• Problem details
If a line in the records below holds the word "peer", copy it.

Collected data

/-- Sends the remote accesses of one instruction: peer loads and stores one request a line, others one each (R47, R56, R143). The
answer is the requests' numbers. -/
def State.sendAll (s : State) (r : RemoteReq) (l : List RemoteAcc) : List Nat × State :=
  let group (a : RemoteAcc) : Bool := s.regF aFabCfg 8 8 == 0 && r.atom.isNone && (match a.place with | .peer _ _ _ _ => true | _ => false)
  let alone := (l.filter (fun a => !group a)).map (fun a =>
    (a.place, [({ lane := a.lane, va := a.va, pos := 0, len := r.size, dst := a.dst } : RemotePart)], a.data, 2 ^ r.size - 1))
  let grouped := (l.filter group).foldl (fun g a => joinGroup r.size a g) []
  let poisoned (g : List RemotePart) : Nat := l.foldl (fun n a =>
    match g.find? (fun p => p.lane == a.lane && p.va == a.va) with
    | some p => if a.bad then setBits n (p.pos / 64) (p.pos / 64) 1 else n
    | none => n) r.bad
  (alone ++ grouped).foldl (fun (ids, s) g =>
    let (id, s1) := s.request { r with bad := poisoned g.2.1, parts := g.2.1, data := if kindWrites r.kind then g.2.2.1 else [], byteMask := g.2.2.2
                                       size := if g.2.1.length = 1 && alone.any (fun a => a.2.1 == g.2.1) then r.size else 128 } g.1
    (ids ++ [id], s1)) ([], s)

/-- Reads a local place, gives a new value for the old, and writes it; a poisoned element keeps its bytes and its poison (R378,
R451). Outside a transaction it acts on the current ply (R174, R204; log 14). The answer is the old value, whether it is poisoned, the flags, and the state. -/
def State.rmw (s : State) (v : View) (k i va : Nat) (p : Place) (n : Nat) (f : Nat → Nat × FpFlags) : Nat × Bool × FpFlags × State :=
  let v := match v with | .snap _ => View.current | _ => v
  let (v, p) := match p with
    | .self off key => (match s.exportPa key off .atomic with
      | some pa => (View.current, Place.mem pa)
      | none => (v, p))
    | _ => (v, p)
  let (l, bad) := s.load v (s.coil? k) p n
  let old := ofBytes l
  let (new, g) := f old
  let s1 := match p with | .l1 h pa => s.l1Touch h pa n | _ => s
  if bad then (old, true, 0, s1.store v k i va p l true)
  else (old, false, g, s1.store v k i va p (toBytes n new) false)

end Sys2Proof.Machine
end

==

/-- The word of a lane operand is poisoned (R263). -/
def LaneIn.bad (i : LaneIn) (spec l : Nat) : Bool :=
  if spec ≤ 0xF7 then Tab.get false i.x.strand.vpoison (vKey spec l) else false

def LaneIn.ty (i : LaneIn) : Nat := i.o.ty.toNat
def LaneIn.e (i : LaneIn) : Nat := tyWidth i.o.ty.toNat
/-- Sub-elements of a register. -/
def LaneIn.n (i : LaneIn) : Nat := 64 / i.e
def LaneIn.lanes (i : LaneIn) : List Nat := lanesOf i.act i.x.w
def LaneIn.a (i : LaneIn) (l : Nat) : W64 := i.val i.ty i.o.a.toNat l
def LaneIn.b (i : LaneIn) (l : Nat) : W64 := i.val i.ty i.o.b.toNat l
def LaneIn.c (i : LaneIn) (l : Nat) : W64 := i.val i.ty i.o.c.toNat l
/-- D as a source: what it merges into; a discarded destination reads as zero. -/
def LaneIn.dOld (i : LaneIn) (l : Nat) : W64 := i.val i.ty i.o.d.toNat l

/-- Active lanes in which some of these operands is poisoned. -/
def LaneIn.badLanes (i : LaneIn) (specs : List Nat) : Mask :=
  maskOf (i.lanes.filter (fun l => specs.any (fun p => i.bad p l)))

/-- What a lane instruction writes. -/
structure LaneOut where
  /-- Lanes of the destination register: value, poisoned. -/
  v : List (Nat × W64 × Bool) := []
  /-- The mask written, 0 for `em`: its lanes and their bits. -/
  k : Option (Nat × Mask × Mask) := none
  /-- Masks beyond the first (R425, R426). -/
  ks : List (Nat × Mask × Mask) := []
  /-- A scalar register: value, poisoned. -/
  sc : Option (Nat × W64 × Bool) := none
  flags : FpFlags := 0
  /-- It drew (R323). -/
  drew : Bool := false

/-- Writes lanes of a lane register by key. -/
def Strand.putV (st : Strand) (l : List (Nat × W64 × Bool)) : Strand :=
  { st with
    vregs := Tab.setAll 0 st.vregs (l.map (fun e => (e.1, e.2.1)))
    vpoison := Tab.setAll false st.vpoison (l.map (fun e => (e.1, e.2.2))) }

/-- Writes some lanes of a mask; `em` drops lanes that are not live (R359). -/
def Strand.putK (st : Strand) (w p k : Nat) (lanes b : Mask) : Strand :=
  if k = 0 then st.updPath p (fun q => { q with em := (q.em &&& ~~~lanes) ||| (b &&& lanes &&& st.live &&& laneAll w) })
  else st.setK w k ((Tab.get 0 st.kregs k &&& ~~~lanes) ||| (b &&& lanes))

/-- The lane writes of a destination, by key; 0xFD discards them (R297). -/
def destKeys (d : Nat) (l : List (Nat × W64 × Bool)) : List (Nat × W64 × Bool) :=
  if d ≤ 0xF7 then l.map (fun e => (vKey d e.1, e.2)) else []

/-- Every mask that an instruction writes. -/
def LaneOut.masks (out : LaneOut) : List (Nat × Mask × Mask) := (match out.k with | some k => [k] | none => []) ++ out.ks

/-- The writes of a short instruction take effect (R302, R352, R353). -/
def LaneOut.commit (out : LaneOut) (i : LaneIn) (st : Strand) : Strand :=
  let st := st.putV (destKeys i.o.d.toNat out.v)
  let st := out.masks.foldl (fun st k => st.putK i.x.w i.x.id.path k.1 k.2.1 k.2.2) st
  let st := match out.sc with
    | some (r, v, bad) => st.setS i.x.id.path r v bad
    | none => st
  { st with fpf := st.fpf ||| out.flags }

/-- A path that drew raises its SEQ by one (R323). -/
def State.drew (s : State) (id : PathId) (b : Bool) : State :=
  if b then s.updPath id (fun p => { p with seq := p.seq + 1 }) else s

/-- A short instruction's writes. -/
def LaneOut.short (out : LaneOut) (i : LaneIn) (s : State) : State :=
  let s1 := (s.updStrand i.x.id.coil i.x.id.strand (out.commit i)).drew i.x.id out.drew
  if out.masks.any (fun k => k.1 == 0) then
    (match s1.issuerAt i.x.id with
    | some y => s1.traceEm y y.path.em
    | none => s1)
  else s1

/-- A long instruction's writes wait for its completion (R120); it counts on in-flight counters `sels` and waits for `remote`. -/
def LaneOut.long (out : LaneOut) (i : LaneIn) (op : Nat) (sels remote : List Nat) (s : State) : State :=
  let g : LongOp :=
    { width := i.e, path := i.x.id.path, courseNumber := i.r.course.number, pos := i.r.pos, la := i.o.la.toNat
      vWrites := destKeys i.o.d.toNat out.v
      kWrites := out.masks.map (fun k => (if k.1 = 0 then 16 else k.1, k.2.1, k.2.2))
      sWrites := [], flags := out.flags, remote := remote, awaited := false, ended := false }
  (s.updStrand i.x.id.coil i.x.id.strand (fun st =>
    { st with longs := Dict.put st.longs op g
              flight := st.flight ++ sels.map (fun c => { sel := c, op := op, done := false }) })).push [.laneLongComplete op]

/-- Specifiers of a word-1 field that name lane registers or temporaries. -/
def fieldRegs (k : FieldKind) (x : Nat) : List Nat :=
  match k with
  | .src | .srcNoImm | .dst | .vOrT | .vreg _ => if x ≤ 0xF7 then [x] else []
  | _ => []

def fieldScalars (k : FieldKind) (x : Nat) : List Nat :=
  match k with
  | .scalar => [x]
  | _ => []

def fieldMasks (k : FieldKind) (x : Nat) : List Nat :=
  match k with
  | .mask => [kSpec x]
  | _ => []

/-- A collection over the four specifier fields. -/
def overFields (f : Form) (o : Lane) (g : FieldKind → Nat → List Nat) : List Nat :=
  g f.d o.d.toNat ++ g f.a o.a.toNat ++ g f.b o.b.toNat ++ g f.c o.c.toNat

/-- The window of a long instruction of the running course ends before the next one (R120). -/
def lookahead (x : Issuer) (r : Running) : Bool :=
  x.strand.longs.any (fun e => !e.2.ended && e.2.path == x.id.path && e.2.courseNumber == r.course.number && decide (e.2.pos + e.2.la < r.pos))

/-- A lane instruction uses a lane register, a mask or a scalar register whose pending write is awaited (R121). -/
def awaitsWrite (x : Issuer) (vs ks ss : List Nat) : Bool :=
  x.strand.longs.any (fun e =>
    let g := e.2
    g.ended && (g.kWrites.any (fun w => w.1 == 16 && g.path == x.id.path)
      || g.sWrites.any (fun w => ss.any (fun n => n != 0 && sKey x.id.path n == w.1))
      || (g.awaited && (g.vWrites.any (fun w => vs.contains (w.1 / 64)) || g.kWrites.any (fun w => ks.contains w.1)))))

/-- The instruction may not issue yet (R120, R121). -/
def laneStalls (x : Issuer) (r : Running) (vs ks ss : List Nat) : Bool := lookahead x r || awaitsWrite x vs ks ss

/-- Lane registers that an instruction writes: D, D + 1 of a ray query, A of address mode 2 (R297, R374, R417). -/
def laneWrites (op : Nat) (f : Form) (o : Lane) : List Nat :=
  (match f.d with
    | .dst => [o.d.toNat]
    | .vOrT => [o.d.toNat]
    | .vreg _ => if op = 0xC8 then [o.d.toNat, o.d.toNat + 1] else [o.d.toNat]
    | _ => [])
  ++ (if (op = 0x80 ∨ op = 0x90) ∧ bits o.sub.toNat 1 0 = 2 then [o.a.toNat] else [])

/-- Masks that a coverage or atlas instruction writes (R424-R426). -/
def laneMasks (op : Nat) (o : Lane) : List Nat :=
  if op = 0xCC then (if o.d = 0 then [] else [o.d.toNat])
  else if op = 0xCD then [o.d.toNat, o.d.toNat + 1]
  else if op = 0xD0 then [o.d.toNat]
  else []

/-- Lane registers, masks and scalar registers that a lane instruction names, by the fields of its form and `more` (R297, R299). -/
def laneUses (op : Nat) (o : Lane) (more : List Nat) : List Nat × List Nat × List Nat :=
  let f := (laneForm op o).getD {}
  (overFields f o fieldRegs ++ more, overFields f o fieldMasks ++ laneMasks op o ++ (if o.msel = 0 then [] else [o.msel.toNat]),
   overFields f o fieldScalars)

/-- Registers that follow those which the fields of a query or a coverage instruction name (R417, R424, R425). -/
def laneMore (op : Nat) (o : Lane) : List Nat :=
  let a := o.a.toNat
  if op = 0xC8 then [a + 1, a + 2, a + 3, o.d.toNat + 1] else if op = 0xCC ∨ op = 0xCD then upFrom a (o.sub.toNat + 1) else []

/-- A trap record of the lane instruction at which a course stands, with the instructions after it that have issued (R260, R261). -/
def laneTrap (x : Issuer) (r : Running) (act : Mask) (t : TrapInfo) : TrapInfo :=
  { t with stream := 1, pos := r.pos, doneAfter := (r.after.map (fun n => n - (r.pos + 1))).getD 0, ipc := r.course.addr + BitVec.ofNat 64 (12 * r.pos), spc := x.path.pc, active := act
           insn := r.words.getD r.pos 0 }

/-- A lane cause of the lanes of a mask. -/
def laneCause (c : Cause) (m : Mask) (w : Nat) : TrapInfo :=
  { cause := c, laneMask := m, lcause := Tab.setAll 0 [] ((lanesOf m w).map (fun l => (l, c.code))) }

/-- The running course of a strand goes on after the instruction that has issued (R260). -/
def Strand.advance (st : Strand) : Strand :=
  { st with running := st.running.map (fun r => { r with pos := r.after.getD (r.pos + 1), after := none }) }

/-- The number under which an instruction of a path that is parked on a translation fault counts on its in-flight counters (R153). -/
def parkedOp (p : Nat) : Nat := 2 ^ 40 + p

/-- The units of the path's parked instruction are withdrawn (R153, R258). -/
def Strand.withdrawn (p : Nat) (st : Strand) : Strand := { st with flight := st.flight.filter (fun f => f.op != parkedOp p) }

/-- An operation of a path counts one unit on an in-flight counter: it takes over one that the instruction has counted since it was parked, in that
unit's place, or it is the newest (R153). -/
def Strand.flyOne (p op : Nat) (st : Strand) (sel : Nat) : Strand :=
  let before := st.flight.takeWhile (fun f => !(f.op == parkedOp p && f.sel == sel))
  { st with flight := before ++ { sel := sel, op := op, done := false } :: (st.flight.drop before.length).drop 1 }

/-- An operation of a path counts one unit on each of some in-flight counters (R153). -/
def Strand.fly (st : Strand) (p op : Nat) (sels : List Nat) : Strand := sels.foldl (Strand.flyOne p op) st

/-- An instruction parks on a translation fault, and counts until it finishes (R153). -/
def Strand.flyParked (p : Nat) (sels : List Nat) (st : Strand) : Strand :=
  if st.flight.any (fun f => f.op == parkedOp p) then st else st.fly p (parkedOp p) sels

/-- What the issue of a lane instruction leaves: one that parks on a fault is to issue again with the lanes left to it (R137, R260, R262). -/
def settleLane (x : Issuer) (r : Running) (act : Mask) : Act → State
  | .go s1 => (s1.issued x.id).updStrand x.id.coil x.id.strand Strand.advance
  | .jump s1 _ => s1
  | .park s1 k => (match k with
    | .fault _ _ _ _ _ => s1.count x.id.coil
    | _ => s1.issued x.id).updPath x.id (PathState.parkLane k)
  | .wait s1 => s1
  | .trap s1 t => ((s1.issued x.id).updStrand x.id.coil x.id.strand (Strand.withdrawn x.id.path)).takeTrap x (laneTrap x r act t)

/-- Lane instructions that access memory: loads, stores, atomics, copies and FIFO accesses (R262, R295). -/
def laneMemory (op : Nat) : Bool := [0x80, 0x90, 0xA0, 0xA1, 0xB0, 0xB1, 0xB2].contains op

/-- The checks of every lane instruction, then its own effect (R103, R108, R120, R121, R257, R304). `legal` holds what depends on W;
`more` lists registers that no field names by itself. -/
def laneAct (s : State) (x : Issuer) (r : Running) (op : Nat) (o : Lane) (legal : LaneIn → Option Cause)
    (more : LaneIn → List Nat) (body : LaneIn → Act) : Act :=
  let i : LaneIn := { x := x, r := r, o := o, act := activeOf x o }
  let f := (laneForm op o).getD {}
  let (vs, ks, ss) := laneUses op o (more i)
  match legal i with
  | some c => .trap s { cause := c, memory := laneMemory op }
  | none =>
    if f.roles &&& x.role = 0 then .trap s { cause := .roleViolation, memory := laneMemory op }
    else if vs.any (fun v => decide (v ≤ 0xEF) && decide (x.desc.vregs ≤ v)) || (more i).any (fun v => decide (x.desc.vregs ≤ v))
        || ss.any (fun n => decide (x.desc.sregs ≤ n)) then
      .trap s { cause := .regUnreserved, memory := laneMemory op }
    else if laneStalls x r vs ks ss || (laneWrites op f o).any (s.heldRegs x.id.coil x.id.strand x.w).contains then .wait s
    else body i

• Written answer
/-- Sends the remote accesses of one instruction: peer loads and stores one request a line, others one each (R47, R56, R143). The
  let group (a : RemoteAcc) : Bool := s.regF aFabCfg 8 8 == 0 && r.atom.isNone && (match a.place with | .peer _ _ _ _ => true | _ => false)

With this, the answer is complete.